To meet this need, we propose a three-stage framework based on formal statistical testing of toxicologically relevant hypotheses. Although much of the data generated to date has been produced from unreplicated designs, this approach can accommodate various levels of replication and provides a consistent platform for making activity calls. In the first stage of the algorithm, compounds with a robust concentration–response relationship are identified by comparing the best fit to a nonlinear model with a horizontal line (no concentration–response) and classified as “active.” Compounds not detected as “active” in the first stage are tested for activity at the lowest tested concentration in the second stage. Finally, compounds with a statistically less robust concentration–response are classified as “inconclusive” and distinguished from “inactive” calls in the third stage.
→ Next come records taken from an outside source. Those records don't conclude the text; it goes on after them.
-- ==== Sys2Proof/Machine/Codec.lean ====
section
/-! DEFINITION. The Word/Block Codec (40_codec.md): big-endian bytes to and from words. Every function is total on inputs
of its stated size, and the sizes are in the types (R148). -/

namespace Sys2Proof

/-- `be32` (40_codec.md R140): `s[0]` is bits 31:24. -/
def be32 (s : Vector Byte 4) : Word := s[0] ++ s[1] ++ s[2] ++ s[3]

/-- `enc32` (40_codec.md R141). -/
def enc32 (w : Word) : Vector Byte 4 :=
  #v[w.extractLsb' 24 8, w.extractLsb' 16 8, w.extractLsb' 8 8, w.extractLsb' 0 8]

/-- `be64` (40_codec.md R142): the first word is the more significant. -/
def be64 (s : Vector Byte 8) : DWord :=
  be32 #v[s[0], s[1], s[2], s[3]] ++ be32 #v[s[4], s[5], s[6], s[7]]

/-- `enc64` (40_codec.md R142): byte `i` holds bits `63 - 8i .. 56 - 8i` (00_scope.md R12). -/
def enc64 (v : DWord) : Vector Byte 8 :=
  Vector.ofFn fun i : Fin 8 => v.extractLsb' (8 * (7 - i.val)) 8

/-- `bytesToWordsBE` (40_codec.md R143). -/
def bytesToWordsBE {k : Nat} (s : Vector Byte (4 * k)) : Vector Word k :=
  Vector.ofFn fun i : Fin k => be32 #v[s[4 * i.val], s[4 * i.val + 1], s[4 * i.val + 2], s[4 * i.val + 3]]

/-- `wordsToBytesBE` (40_codec.md R144): byte `i` is byte `i mod 4` of word `i / 4`. -/
def wordsToBytesBE {k : Nat} (w : Vector Word k) : Vector Byte (4 * k) :=
  Vector.ofFn fun i : Fin (4 * k) => (enc32 (w[i.val / 4]'(by omega)))[i.val % 4]'(by omega)

/-- `rev32` (40_codec.md R145). No command applies it; the rule keeps it for a model of a software host. -/
def rev32 (w : Word) : Word :=
  (w.extractLsb' 0 8).setWidth 32 <<< 24 ||| (w.extractLsb' 8 8).setWidth 32 <<< 16 |||
    (w.extractLsb' 16 8).setWidth 32 <<< 8 ||| (w.extractLsb' 24 8).setWidth 32

/-- `u256` (40_codec.md R147): `d[0]` is the most significant byte. -/
def u256 (d : Vector Byte 32) : U256 :=
  d.toList.foldl (fun acc b => acc * 256 + b.setWidth 256) 0

/-- The 32 bytes whose `u256` is `v` (00_scope.md R12, `bytes(32, v)`), for the encoder. -/
def enc256 (v : U256) : Vector Byte 32 :=
  Vector.ofFn fun i : Fin 32 => v.extractLsb' (8 * (31 - i.val)) 8

/-- `zeros(n)` (00_scope.md R12). -/
def zeros (n : Nat) : List Byte := List.replicate n 0

/-- `s[a..b)` read as a fixed number of bytes: the first `n` bytes of `bs` and the rest, when there are that many. -/
def takeBytes (n : Nat) (bs : List Byte) : Option (Vector Byte n × List Byte) :=
  if h : n ≤ bs.length then some (⟨(bs.take n).toArray, by simp [h]⟩, bs.drop n) else none

end Sys2Proof
end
Receiver operating characteristic (ROC) curves of simulated qHTS data are used to assess the overall ability of the algorithm to detect active compounds under toxicologically relevant conditions produced in simulated data sets.
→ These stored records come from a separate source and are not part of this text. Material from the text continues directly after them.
-- ==== Sys2Proof/WellFormed.lean ====
section
/-! DEFINITION. Which commands have an encoding: a length operand is a `u32`, so the bytes it counts are at most
`2^32 - 1` (30_encoding.md R103, R107). Every value of every other operand field is accepted (R107). -/

namespace Sys2Proof

/-- The byte string fits a `u32` length operand. -/
abbrev lengthFits (data : List Byte) : Prop := data.length < 2 ^ 32

/-- The command has an encoding. -/
def Instr.wf : Instr → Bool
  | .init => true
  | .update data => decide (lengthFits data)
  | .finalize => true
  | .hash data => decide (lengthFits data)
  | .compress _ _ => true
  | .status => true
  | .searchLt _ _ _ _ tdata => decide (lengthFits tdata)
  | .searchLte _ _ _ _ tdata => decide (lengthFits tdata)

end Sys2Proof
end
Development of the algorithm. Our approach assumes that the toxicological importance of a response profile generated in qHTS applications should be determined by a robust framework to impartially classify tested substances and limit the return of false negatives. A set of simple decision rules are used to make consistent activity calls from the wealth of complex response patterns resulting from high throughput chemical profiling. These decision rules are formalized with statistical procedures and automated through a systematic computational workflow. Substances classified as “actives” have response values exceeding the assay detection limit (see below) and may fall into one of two different categories: a) compounds with concentration–response curves within the tested concentration range, and b) compounds eliciting maximal responses at the lowest tested concentration. The first category of substances can be subdivided into two subgroups: a) compounds producing statistically and toxicologically robust concentration–response trends supported by multiple data points in different regions of each profile (see “Stage 1: Test for robust concentration–response,” below), and b) compounds that may fit sigmoidal curves better than flat lines in a mathematical or statistical sense but are comparatively nonrobust by toxicological standards (e.g., curves with only one data point exceeding the detection limit). Substances underlying such nonrobust concentration–response profiles are labeled “inconclusive.” “Inconclusive” calls may arise due to low levels of replication, variability in assay performance, or confounding of factors in nonrandomized designs (e.g., experimental drift of scanning machines).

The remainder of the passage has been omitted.